[Task instructions] Within the material below, locate the line with "unfold State.makeRoom Config.journalCapacity" and the line with "omega), if_neg hl]", then return those two lines and all lines between them, exactly as written.

--- Input for this task ---

-- ==== Sys2Proof/Laws/Scheduler.lean ====
section
/-!
SUPPORT. Sys2Proof/Laws/Scheduler.lean: the shared operations keep the Slip Scheduler's part of the invariant.
-/
namespace Sys2Proof.Machine

theorem State.linkValid_congr {s t : State} (h : t.windows = s.windows) (l : Link) : t.linkValid l = s.linkValid l := by
  simp [State.linkValid, h]

@[simp] theorem State.setChain_linkValid (s : State) (c : Chain) (r : ChainRec) (l : Link) :
    (s.setChain c r).linkValid l = s.linkValid l := State.linkValid_congr (State.setChain_frame c r s).2.2.1 l

@[simp] theorem State.endOnFault_linkValid (s : State) (f : InFlight) (l : Link) :
    (s.endOnFault f).linkValid l = s.linkValid l := State.linkValid_congr (State.endOnFault_frame f s).2.2.1 l

theorem State.chainBusy_congr {s t : State} {c : Chain} (h : t.chain c = s.chain c) (he : t.examining = s.examining) :
    t.chainBusy c = s.chainBusy c := by
  simp [State.chainBusy, h, he]

/-- A chain's part of the invariant depends on its record, the windows, the slip in flight and the examination. -/
theorem ChainInv.congr {s t : State} {c : Chain} (h : ChainInv s c) (hc : t.chain c = s.chain c)
    (hw : t.windows = s.windows) (hf : t.inFlight = s.inFlight) (he : t.examining = s.examining) : ChainInv t c := by
  refine ⟨?_, ?_, ?_, ?_, ?_, ?_, ?_⟩
  · rw [hc]; exact h.empty
  · rw [hc]; exact h.broken
  · rw [hc, State.linkValid_congr hw]; exact h.cursor
  · rw [hc]; exact h.tail
  · rw [hc]; exact h.rereading
  · rw [hc, hf]; exact h.active
  · rw [hc, State.chainBusy_congr hc he]; exact h.restart

/-- What keeps the Scheduler's invariant: nothing it speaks of changes, but for the tables becoming UNUSABLE. -/
theorem SchedulerInv.of_same {s t : State} (h : SchedulerInv s) (part : t.part = s.part)
    (windows : t.windows = s.windows) (interactive : t.interactive = s.interactive)
    (background : t.background = s.background) (inFlight : t.inFlight = s.inFlight)
    (examining : t.examining = s.examining) (tables : t.tables = s.tables ∨ t.tables = .unusable) :
    SchedulerInv t := by
  have hc := State.chain_congr interactive background
  have ht : (s.tables = .usable ∨ s.tables = .unusable) → (t.tables = .usable ∨ t.tables = .unusable) := by
    intro h1; rcases tables with e | e
    · rwa [e]
    · exact .inr e
  refine ⟨fun c => (h.chains c).congr (hc c) windows inFlight examining, ?_, ?_, ?_⟩
  · intro ha c; rw [hc]; exact h.asleep (State.awake_congr part ▸ ha) c
  · intro f hf
    rw [inFlight] at hf
    obtain ⟨h1, h2, h3, h4⟩ := h.inFlight f hf
    exact ⟨by rwa [hc], by rwa [examining], by rwa [part], ht h4⟩
  · intro c he
    rw [examining] at he
    obtain ⟨h1, h2, h3, h4⟩ := h.examining c he
    exact ⟨by rwa [hc], by rwa [inFlight], by rwa [part], ht h4⟩

theorem ChainInv.of_reset {s : State} {c : Chain} (h : s.chain c = .reset) : ChainInv s c := by
  refine ⟨?_, ?_, ?_, ?_, ?_, ?_, ?_⟩ <;> simp [h, ChainRec.reset]

theorem ChainInv.of_broken {s : State} {c : Chain} (h : s.chain c = .broken) : ChainInv s c := by
  refine ⟨?_, ?_, ?_, ?_, ?_, ?_, ?_⟩ <;> simp [h, ChainRec.broken, ChainRec.reset]

/-- A chain that is not ACTIVE takes a new record: the rest of the Scheduler stands. -/
theorem SchedulerInv.replace {s t : State} (h : SchedulerInv s) {c : Chain} (part : t.part = s.part)
    (windows : t.windows = s.windows) (other : t.chain (otherChain c) = s.chain (otherChain c))
    (inFlight : t.inFlight = s.inFlight) (examining : t.examining = s.examining)
    (tables : t.tables = s.tables ∨ t.tables = .unusable) (ha : s.awake = true)
    (hin : ∀ f, s.inFlight = some f → f.chain = c → (t.chain c).state = .active)
    (hex : s.examining = some c → (t.chain c).state = .ahead) (hr : ChainInv t c) : SchedulerInv t := by
  have ht : (s.tables = .usable ∨ s.tables = .unusable) → (t.tables = .usable ∨ t.tables = .unusable) := by
    intro h1; rcases tables with e | e
    · rwa [e]
    · exact .inr e
  have cases2 : ∀ d : Chain, d = c ∨ d = otherChain c := by
    intro d; cases c <;> cases d <;> simp [otherChain]
  refine ⟨?_, ?_, ?_, ?_⟩
  · intro d
    rcases cases2 d with e | e
    · rw [e]; exact hr
    · rw [e]; exact (h.chains _).congr other windows inFlight examining
  · intro hn; rw [State.awake_congr part, ha] at hn; cases hn
  · intro f hf
    rw [inFlight] at hf
    obtain ⟨h1, h2, h3, h4⟩ := h.inFlight f hf
    refine ⟨?_, by rwa [examining], by rwa [part], ht h4⟩
    rcases cases2 f.chain with e | e
    · rw [e]; exact hin f hf e
    · rw [e, other, ← e]; exact h1
  · intro d he
    rw [examining] at he
    obtain ⟨h1, h2, h3, h4⟩ := h.examining d he
    refine ⟨?_, by rwa [inFlight], by rwa [part], ht h4⟩
    rcases cases2 d with e | e
    · rw [e] at he ⊢; exact hex he
    · rw [e, other, ← e]; exact h1
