-- ==== Sys2Proof/Laws/Records.lean ====
section
/-!
SUPPORT. Sys2Proof/Laws/Records.lean: the spec lemmas of the record readers and the coded fields, of an INSPECT's
  steps,
of the journal's counts and windows, and of the tables a walk has passed.
-/
namespace Sys2Proof.Machine

/-- A one-byte field is the byte. -/
theorem readField_one (get : Nat → Option Byte) (a : Nat) : readField get a 1 = (get a).map BitVec.toNat := by
  unfold readField; simp only [readBytes]; cases get a <;> simp [leNat]

/-- The first body byte of a slip being worked. -/
theorem Working.bodyByte {s : State} {k : Byte} {f : InFlight} (h : Working s k f) :
    readField (s.slipByte [] (s.chain f.chain).cursor) 16 1 = some (Memory.read s.mem (s.slipOf f + 16)).toNat := by
  rw [readField_one, State.slipByte_ok h.placed (by omega)]; rfl

/-- No trip network is missing. -/
theorem missingNetwork_none {slots : List (Option Word)} {l : List Byte} (h : ∀ n ∈ l, slotOf slots n ≠ none) :
    missingNetwork slots l = none := by
  unfold missingNetwork
  rw [List.find?_eq_none]
  intro n hn; have := h n hn; simpa using this

/-- Some trip network is missing. -/
theorem missingNetwork_some {slots : List (Option Word)} {l : List Byte} (h : ∃ n ∈ l, slotOf slots n = none) :
    (missingNetwork slots l).isSome = true := by
  unfold missingNetwork
  rw [List.find?_isSome]
  obtain ⟨n, hn, h⟩ := h
  exact ⟨n, hn, by simp [h]⟩

/-- A verdict record has 64 bytes (R174). -/
theorem verdictRecordBytes_length (r : VerdictRecord) : (verdictRecordBytes r).length = 64 := by
  simp [verdictRecordBytes, leBytes, zeros]

/-- An INSPECT that passes the checks of R33 is evaluated. -/
theorem State.workInspect_evaluates {s : State} {failing : List Access} {f : InFlight} {q : InspectRequest}
    (h1 : s.trip.state = .inTrip) (h2 : readInspectRequest (s.slipByte failing (s.chain f.chain).cursor) = some q)
    (h3 : q.inRange = true) (h4 : s.tables = .usable) : s.workInspect failing f = s.evaluateInspect failing f q := by
  unfold State.workInspect
  rw [if_neg (by rw [h1]; decide), h2]
  simp only
  rw [h3, if_neg (by decide), if_neg (by simp [h4])]

/-- An evaluation whose findings succeed is concluded. -/
theorem State.evaluateInspect_ok {s : State} {failing : List Access} {f : InFlight} {q : InspectRequest} {g : Findings}
    (h : s.findings failing (s.chain f.chain).cursor q f.evalTime = .ok g) :
    s.evaluateInspect failing f q = State.concludeInspect failing f g { s with freeCount := s.freeCount + 1 } := by
  unfold State.evaluateInspect
  rw [h]

/-- An interactive INSPECT makes its entry, then is answered (R96). -/
theorem State.concludeInspect_interactive {s : State} {failing : List Access} {f : InFlight} {g : Findings}
    (h : f.chain = .interactive) :
    s.concludeInspect failing f g = (s.insertOwn (g.sighting f.evalTime)).answer failing f verdictRecordAt
      (verdictRecordBytes (g.record (s.insertOwn (g.sighting f.evalTime)).journal.ownCounter.toNat f.evalTime))
        none := by
  unfold State.concludeInspect
  rw [h]

/-- A probe is answered without an entry (R101). -/
theorem State.concludeInspect_background {s : State} {failing : List Access} {f : InFlight} {g : Findings}
    (h : f.chain = .background) :
    s.concludeInspect failing f g
      = s.answer failing f verdictRecordAt (verdictRecordBytes (g.record 0 f.evalTime)) none := by
  unfold State.concludeInspect
  rw [h]

/-- An own insertion changes journal, trip and EVENTS alone. -/
theorem State.insertOwn_rest (o : OwnSighting) (s : State) : s.insertOwn o = { s with journal := (s.insertOwn o).journal, trip := (s.insertOwn o).trip, events := (s.insertOwn o).events } := by
  unfold State.insertOwn State.makeRoom State.evictOldest State.mapEntries State.appendEntry
  split
  · split
    · rfl
    · dsimp only; split <;> rfl
  · rfl

/-- One record of a MERGE changes journal and EVENTS alone. -/
theorem State.mergeRecord_rest (s : State) (p : PeerRecord) : s.mergeRecord p = { s with journal := (s.mergeRecord p).journal, events := (s.mergeRecord p).events } := by
  unfold State.mergeRecord
  split
  · rfl
  · rfl
  · rfl
  · unfold State.appendEntry State.makeRoom State.evictOldest
    split
    · split
      · rfl
      · dsimp only; split <;> rfl
    · rfl

/-! ### Counts and windows -/

/-- The predecessor of a byte above 1. -/
theorem ofNat_pred_byte (b : Byte) (h : ¬ b.toNat ≤ 1) : BitVec.ofNat 8 (b.toNat - 1) = b - 1#8 := by
  apply BitVec.eq_of_toNat_eq; rw [BitVec.toNat_sub]; have := b.isLt; simp; omega

/-- What an own insertion does to a window (R121). -/
theorem Entry.countDown_eq (e : Entry) : e.countDown = { e with window :=
          match e.window with
          | none => none
          | some w => if w.count.toNat ≤ 1 then none else some { w with count := w.count - 1#8 } } := by
  rcases e with ⟨a, b, c, d, f, g, h, i, j, k, w⟩
  cases w with
  | none => rfl
  | some w =>
    simp only [Entry.countDown, Entry.closeAtCount, Entry.mapWindow, Option.map_some, Option.filter_some,
      Window.loseCount]
    by_cases hw : w.count.toNat ≤ 1
    · have : w.count.toNat - 1 = 0 := by omega
      simp [this, hw]
    · have h0 : BitVec.ofNat 8 (w.count.toNat - 1) ≠ 0#8 := by
        intro e; have := congrArg BitVec.toNat e; have := w.count.isLt; simp at *; omega
      rw [if_pos (by simpa using h0), if_neg hw, ofNat_pred_byte _ hw]

/-- What a minute tick does to a window (R122). -/
theorem Entry.tick_eq (e : Entry) : e.tick = { e with window :=
          match e.window with
          | none => none
          | some w => if w.minutes.toNat ≤ 1 then none else some { w with minutes := w.minutes - 1#8 } } := by
  rcases e with ⟨a, b, c, d, f, g, h, i, j, k, w⟩
  cases w with
  | none => rfl
  | some w =>
    simp only [Entry.tick, Entry.closeAtMinutes, Entry.mapWindow, Option.map_some, Option.filter_some,
      Window.loseMinute]
    by_cases h : w.minutes.toNat ≤ 1
    · have : w.minutes.toNat - 1 = 0 := by omega
      simp [this, h]
    · rw [ofNat_pred_byte _ h]
      have : ¬ (w.minutes - 1#8 = 0#8) := by
        intro e; have e2 := congrArg BitVec.toNat e; rw [← ofNat_pred_byte _ h, BitVec.toNat_ofNat] at e2; have := w.minutes.isLt; simp at e2; omega
      simp [this, h]

/-- A saturating count. -/
theorem toNat_saturate (w : Word) : (saturate w).toNat = (if w.toNat = 4294967295 then 4294967295 else w.toNat + 1) := by
  unfold saturate Config.maxWord
  split
  · assumption
  · rw [BitVec.toNat_add]; have := w.isLt; simp; omega

/-- Making room in a journal of at most 256 entries (R108). -/
theorem State.makeRoom_spec (s : State) (h : s.journal.entries.length ≤ 256) : s.makeRoom.journal.entries = (if
    s.journal.entries.length = 256 then s.journal.entries.tail else s.journal.entries)
    ∧ s.makeRoom.journal.ownCounter = s.journal.ownCounter ∧ s.makeRoom.trip = s.trip
      ∧ (s.journal.entries.length < 256 → s.makeRoom = s)
    ∧ (∀ e rest, s.journal.entries = e :: rest → s.journal.entries.length = 256 →
        s.makeRoom.journal.wrapped = true ∧ s.makeRoom.journal.evictedThrough.toNat = max
          s.journal.evictedThrough.toNat e.time.toNat
        ∧ s.makeRoom.events = (if s.journal.wrapped then s.events else s.events ||| Event.journalWrap.mask)) := by
  unfold State.makeRoom Config.journalCapacity
  by_cases hl : s.journal.entries.length = 256
  · rw [if_pos (by omega), if_pos hl]
    unfold State.evictOldest
    cases he : s.journal.entries with
    | nil => rw [he] at hl; simp at hl
    | cons e rest =>
      simp only
      refine ⟨?_, ?_, ?_, ?_, ?_⟩
      · split <;> rfl
      · split <;> rfl
      · split <;> rfl
      · intro h; rw [he] at hl; omega
      · intro e' r' hh _
        cases hh
        refine ⟨?_, ?_, ?_⟩
        · split <;> rfl
        · have : (if s.journal.evictedThrough.toNat < e.time.toNat then e.time else
          s.journal.evictedThrough).toNat = max s.journal.evictedThrough.toNat e.time.toNat := by
            split <;> omega
          split <;> exact this
        · split <;> rfl
  · rw [if_neg (by omega), if_neg hl]
    exact ⟨rfl, rfl, rfl, fun _ => rfl, fun e rest _ h => absurd h hl⟩

/-! ### Codes -/

/-- A verdict code is read back. -/
theorem verdictOf_code (v : Verdict) : verdictOf v.code = some v := by cases v <;> rfl

/-- An outcome code is read back. -/
theorem outcomeOf_code (v : Outcome) : outcomeOf v.code = some v := by cases v <;> rfl

/-- Codes 1 to 5 are verdicts. -/
theorem verdictOf_some {n : Nat} (h1 : n ≠ 0) (h2 : ¬ 5 < n) : ∃ v, verdictOf n = some v := by
  interval_cases n <;> first | exact absurd rfl h1 | exact ⟨_, rfl⟩

/-- Codes 0 to 4 are outcomes. -/
theorem outcomeOf_some {n : Nat} (h2 : ¬ 4 < n) : ∃ v, outcomeOf n = some v ∧ v.code = n := by
  interval_cases n <;> exact ⟨_, rfl, rfl⟩

/-- Other codes are no verdicts. -/
theorem verdictOf_none {n : Nat} (h : n = 0 ∨ 5 < n) : verdictOf n = none := by
  rcases h with rfl | h
  · rfl
  · obtain ⟨k, rfl⟩ : ∃ k, n = k + 6 := ⟨n - 6, by omega⟩; rfl

/-- Other codes are no outcomes. -/
theorem outcomeOf_none {n : Nat} (h : 4 < n) : outcomeOf n = none := by
  obtain ⟨k, rfl⟩ : ∃ k, n = k + 5 := ⟨n - 5, by omega⟩; rfl

/-- The outcomes an AMEND may name. -/
theorem amendOutcome_code {o : Outcome} (h : o ≠ .none) : amendOutcome o.code = some o := by
  cases o <;> first | rfl | exact absurd rfl h

/-- The outcome allowed for a verdict (R126). -/
theorem outcomeAllowed_iff (v : Verdict) (o : Outcome) (hn : o ≠ .none) : outcomeAllowed v o = true ↔ (o = .voided
    ∨ (o = .confirmed ∧ v = .challenge)
      ∨ ((o = .settled ∨ o = .waived) ∧ (v = .invalid ∨ v = .challenge ∨ v = .excess))) := by
  cases v <;> cases o <;> simp [outcomeAllowed] at hn ⊢

/-- A returned place has 24 bytes (R175). -/
theorem placeBytes_length (e : Entry) : (placeBytes e).length = 24 := by
  unfold placeBytes; cases e.window <;> simp [leBytes]

/-- The first element that satisfies a test. -/
theorem find_first {α : Type} {p : α → Bool} {l pre post : List α} {x : α} (h : l = pre ++ x :: post) (h1 : ∀ y ∈
    pre, p y = false) (h2 : p x = true) : l.find? p = some x := by
  subst h
  rw [List.find?_append, List.find?_eq_none.mpr (by intro y hy; simp [h1 y hy])]
  simp [h2]

/-- A network claims a section. -/
theorem RouteSection.claimOf_isSome {sec : RouteSection} {n : Byte} : (sec.claimOf n).isSome = true ↔ n ∈
    sec.claims.map Claim.network := by
  unfold RouteSection.claimOf
  rw [Option.isSome_map, List.find?_isSome]
  simp

/-- The zone in which a network claims a section (R4). -/
theorem RouteSection.claimOf_some {sec : RouteSection} (h : sec.Legal) {n z : Byte} : sec.claimOf n = some z ↔ {
    network := n, zone := z } ∈ sec.claims := by
  obtain ⟨_, _, _, _, hnd⟩ := h
  unfold RouteSection.claimOf
  generalize sec.claims = l at hnd
  induction l with
  | nil => simp
  | cons c cs ih =>
    simp only [List.map_cons, List.nodup_cons] at hnd
    simp only [List.find?_cons]
    by_cases hcn : c.network = n
    · simp only [hcn, decide_true, Option.map_some, Option.some.injEq, List.mem_cons]
      constructor
      · intro e; left; rw [← hcn, ← e]
      · rintro (e | e)
        · rw [← e]
        · exfalso; apply hnd.1; rw [hcn]; exact List.mem_map.mpr ⟨_, e, rfl⟩
    · simp only [hcn, decide_false]
      rw [ih hnd.2]
      simp only [List.mem_cons]
      constructor
      · intro e; right; exact e
      · rintro (e | e)
        · exfalso; apply hcn; rw [← e]
        · exact e

/-! ### Fare arithmetic and tables -/

/-- A value of 48 bits stands (R80). -/
theorem fit48_eq (fc : Nat) {x : Nat} (h : x < 281474976710656) : fit48 fc x = x := by
  unfold fit48 Config.limit48; rw [if_pos h]

/-- Entries that pass checks 4 and 5 rise by code (R57). -/
theorem checkProducts_ok {get : Nat → Option Byte} : ∀ {n a : Nat} {prev : Option Nat}, checkProducts get n a
    prev = .ok () →
    ∃ entry : Nat → Product, (∀ j < n, readProduct get (a + 12 * j) = some (entry j))
      ∧ (∀ j < n, ∀ k < j, (entry k).code < (entry j).code)
      ∧ (∀ j < n, ∀ q, prev = some q → q < (entry j).code) := by
  intro n
  induction n with
  | zero =>
    intro a prev _
    refine ⟨fun _ => ⟨0, 0, 0, 0, 0, 0, 0⟩, ?_, ?_, ?_⟩ <;> intro j h <;> omega
  | succ n ih =>
    intro a prev h
    simp only [checkProducts] at h
    split at h
    · cases h
    rename_i p hp
    split at h
    · split at h
      · rename_i hprev
        obtain ⟨entry, h1, h2, h3⟩ := ih h
        refine ⟨fun j => match j with | 0 => p | j + 1 => entry j, ?_, ?_, ?_⟩
        · intro j hj
          cases j with
          | zero => simpa using hp
          | succ j => have := h1 j (by omega); rw [show a + 12 * (j + 1) = a + 12 + 12 * j by omega]; exact this
        · intro j hj k hk
          cases j with
          | zero => omega
          | succ j =>
            cases k with
            | zero => exact h3 j (by omega) p.code rfl
            | succ k => exact h2 j (by omega) k (by omega)
        · intro j hj q hq
          have hqp : q < p.code := by rw [hq] at hprev; simpa using hprev
          cases j with
          | zero => exact hqp
          | succ j => exact lt_trans hqp (h3 j (by omega) p.code rfl)
      · cases h
    · cases h

/-- Every nonempty slot has passed when the walk of the slots has (R56). -/
theorem State.walkSlots_ok {s : State} : ∀ {i : Nat} {l : List (Option Word)}, s.walkSlots [] i l = .ok ()
    → ∀ j (o : Word), l[j]? = some (some o) →
    s.walkSlot [] (byteOf (i + j)) o.toNat = .ok () := by
  intro i l
  induction l generalizing i with
  | nil => intro _ j o h; simp at h
  | cons x l ih =>
    intro h j o hj
    cases x with
    | none =>
      simp only [State.walkSlots] at h
      cases j with
      | zero => simp at hj
      | succ j => have := ih h j o (by simpa using hj); rw [show i + (j + 1) = i + 1 + j by omega]; exact this
    | some v =>
      simp only [State.walkSlots] at h
      split at h
      · cases h
      · rename_i u hu
        cases j with
        | zero => simp at hj; subst hj; exact hu
        | succ j => have := ih h j o (by simpa using hj); rw [show i + (j + 1) = i + 1 + j by omega]; exact this

/-- Two fields of a profile that has been read. -/
theorem readProfile_fields {get : Nat → Option Byte} {a : Nat} {p : Profile} (h : readProfile get a = some p) :
    readField get (a + 16) 4 = some p.productOffset ∧ readField get (a + 20) 2 = some p.productCount := by
  simp only [readProfile, Option.bind_eq_bind, Option.bind_eq_some_iff] at h
  obtain ⟨_, _, _, _, _, _, _, _, x, hx, y, hy, _, _, _, _, _, _, _, _, e⟩ := h
  cases e
  exact ⟨hx, hy⟩

end Sys2Proof.Machine
end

---

[Your response]
  unfold State.makeRoom Config.journalCapacity
  by_cases hl : s.journal.entries.length = 256
  · rw [if_pos (by omega), if_pos hl]
    unfold State.evictOldest
    cases he : s.journal.entries with
    | nil => rw [he] at hl; simp at hl
    | cons e rest =>
      simp only
      refine ⟨?_, ?_, ?_, ?_, ?_⟩
      · split <;> rfl
      · split <;> rfl
      · split <;> rfl
      · intro h; rw [he] at hl; omega
      · intro e' r' hh _
        cases hh
        refine ⟨?_, ?_, ?_⟩
        · split <;> rfl
        · have : (if s.journal.evictedThrough.toNat < e.time.toNat then e.time else
          s.journal.evictedThrough).toNat = max s.journal.evictedThrough.toNat e.time.toNat := by
            split <;> omega
          split <;> exact this
        · split <;> rfl
  · rw [if_neg (by omega), if_neg hl]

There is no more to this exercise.